Show every line in the material below in which the string "port" appears.

* **Exercise material**
*** Begin section ***
-- ==== Sys2Proof/Machine/MgtTypes.lean ====
section
/-!
DEFINITION. Machine/MgtTypes.lean: the non-volatile memory (R370, R459, R463 to R465, R486), Helm (R467 to R474), the
management port (R478, R490), and the manager's supplies, resets and pins (R494 to R500, R510).
-/
namespace Sys2Proof

/-- A Chart slot (R370, R379): 0 EMPTY, 1 VALID, 2 BAD; the Chart held, and the result of the last verification. -/
structure ChartSlot where
  state : Nat
  image : Image
  lreason : Nat
  deriving DecidableEq, Repr

def ChartSlot.init : ChartSlot := ⟨0, [], 0⟩

/-- A firmware slot (R463, R490): 0 EMPTY, 1 VALID, 2 BAD. -/
structure FwSlot where
  state : Nat
  image : Image
  deriving DecidableEq, Repr

def FwSlot.init : FwSlot := ⟨0, []⟩

/-- An entry of the key table (R459, R460): ROLE of its certificate, fingerprint, issuer, public key, NOT_AFTER and
command counter. -/
structure KeyEnt where
  role : Nat
  fp : Nat
  issuer : Nat
  pub : List Byte
  notAfter : Nat
  count : Nat
  deriving DecidableEq, Repr

/-- What the device tables held when the memory failed (R486): key table and counters, remap entries and retirements,
operating time and power-cycle count. -/
structure NvmCopy where
  keys : List KeyEnt
  rootCount : Nat
  mems : AMap MemX
  optime : Nat
  pcyc : Nat
  deriving DecidableEq, Repr

/-- The non-volatile memory beside Logbook and trim set, and the fuses that firmware and re-keying burn (R459 to R465). -/
structure Nvm where
  charts : AMap ChartSlot
  primary : Option Nat
  fallback : Option Nat
  fws : AMap FwSlot
  /-- The firmware slot last committed. -/
  lastFw : Nat
  keys : List KeyEnt
  /-- Command counter of the maker root key. -/
  rootCount : Nat
  /-- Maker root slots revoked, 0 to 4, and generations of the device identity key (R462). -/
  rootIx : Nat
  idGen : Nat
  fwFloor : Nat
  /-- Since the memory failed, entries are held in SRAM only; this is what it held then. -/
  atFail : Option NvmCopy
  deriving DecidableEq, Repr

def Nvm.init : Nvm := ⟨[], none, none, [], 0, [], 0, 0, 0, 0, none⟩

/-- A Helm request that has passed the checks and waits (R468, R473): ROLE of its key, or 0 when unsigned, and the
address and port it came from. -/
structure HelmReq where
  op : Nat
  reqId : Nat
  role : Nat
  fp : Nat
  count : Nat
  body : List Byte
  ip : Nat
  port : Nat
  deriving DecidableEq, Repr

/-- The network configuration NET writes (R470). -/
structure NetCfg where
  mac : Nat
  ip4 : Nat
  prefix4 : Nat
  ip6 : Nat
  prefix6 : Nat
  gw : Nat
  deriving DecidableEq, Repr

/-- A datagram sent: destination address and port, and its bytes. -/
structure Dgram where
  ip : Nat
  port : Nat
  bytes : List Byte
  deriving DecidableEq, Repr

/-- Helm and the management port: waiting requests, staging buffers (R371, R470), network configuration, datagrams sent,
oldest first, received frames with their trailers and frames sent (R478), the maker diagnostic mode, and the digest and
the security version of the running firmware (R466). -/
structure Mgt where
  queue : List HelmReq
  stgChart : List Byte
  stgTrim : List Byte
  stgFw : List Byte
  net : NetCfg
  out : List Dgram
  rx : List (List Byte)
  tx : List (List Byte)
  diag : Nat
  fwDigest : List Byte
  deriving DecidableEq, Repr

def Mgt.init : Mgt := ⟨[], [], [], [], ⟨0, 0, 0, 0, 0, 0⟩, [], [], [], 0, []⟩

/-- Supplies, resets and pins: held in power-on reset; RESET_N honoured and low since a tick, treated as failed and
ignored, high since a tick while ignored; the straps (R500); rails below their brown-out threshold by number; die
temperature events armed (R510); and what the manager verifies hourly (R376). -/
structure Pwr where
  por : Bool
  resetN : Bool
  lowSince : Option Nat
  ignored : Bool
  highSince : Option Nat
  stuckPol : Bool
  bootSel : Nat
  brown : List Nat
  hot115 : Bool
  hot125 : Bool
  tap : Bool
  /-- No Chart activation has succeeded since reset: BUSY_OUT_N low, MARK_OUT and PPS_OUT low, REF_OUT stopped (R496). -/
  cold : Bool
  digestAt : Nat
  /-- A consistency check runs since a tick (R377). -/
  checkAt : Option Nat
  deriving DecidableEq, Repr

def Pwr.init : Pwr := ⟨false, false, none, false, none, false, 0, [], false, false, false, true, 0, none⟩

end Sys2Proof
end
*** End section ***
* **Solution for this task**
management port (R478, R490), and the manager's supplies, resets and pins (R494 to R500, R510).
address and port it came from. -/
  port : Nat
/-- A datagram sent: destination address and port, and its bytes. -/
  port : Nat
/-- Helm and the management port: waiting requests, staging buffers (R371, R470), network configuration, datagrams sent,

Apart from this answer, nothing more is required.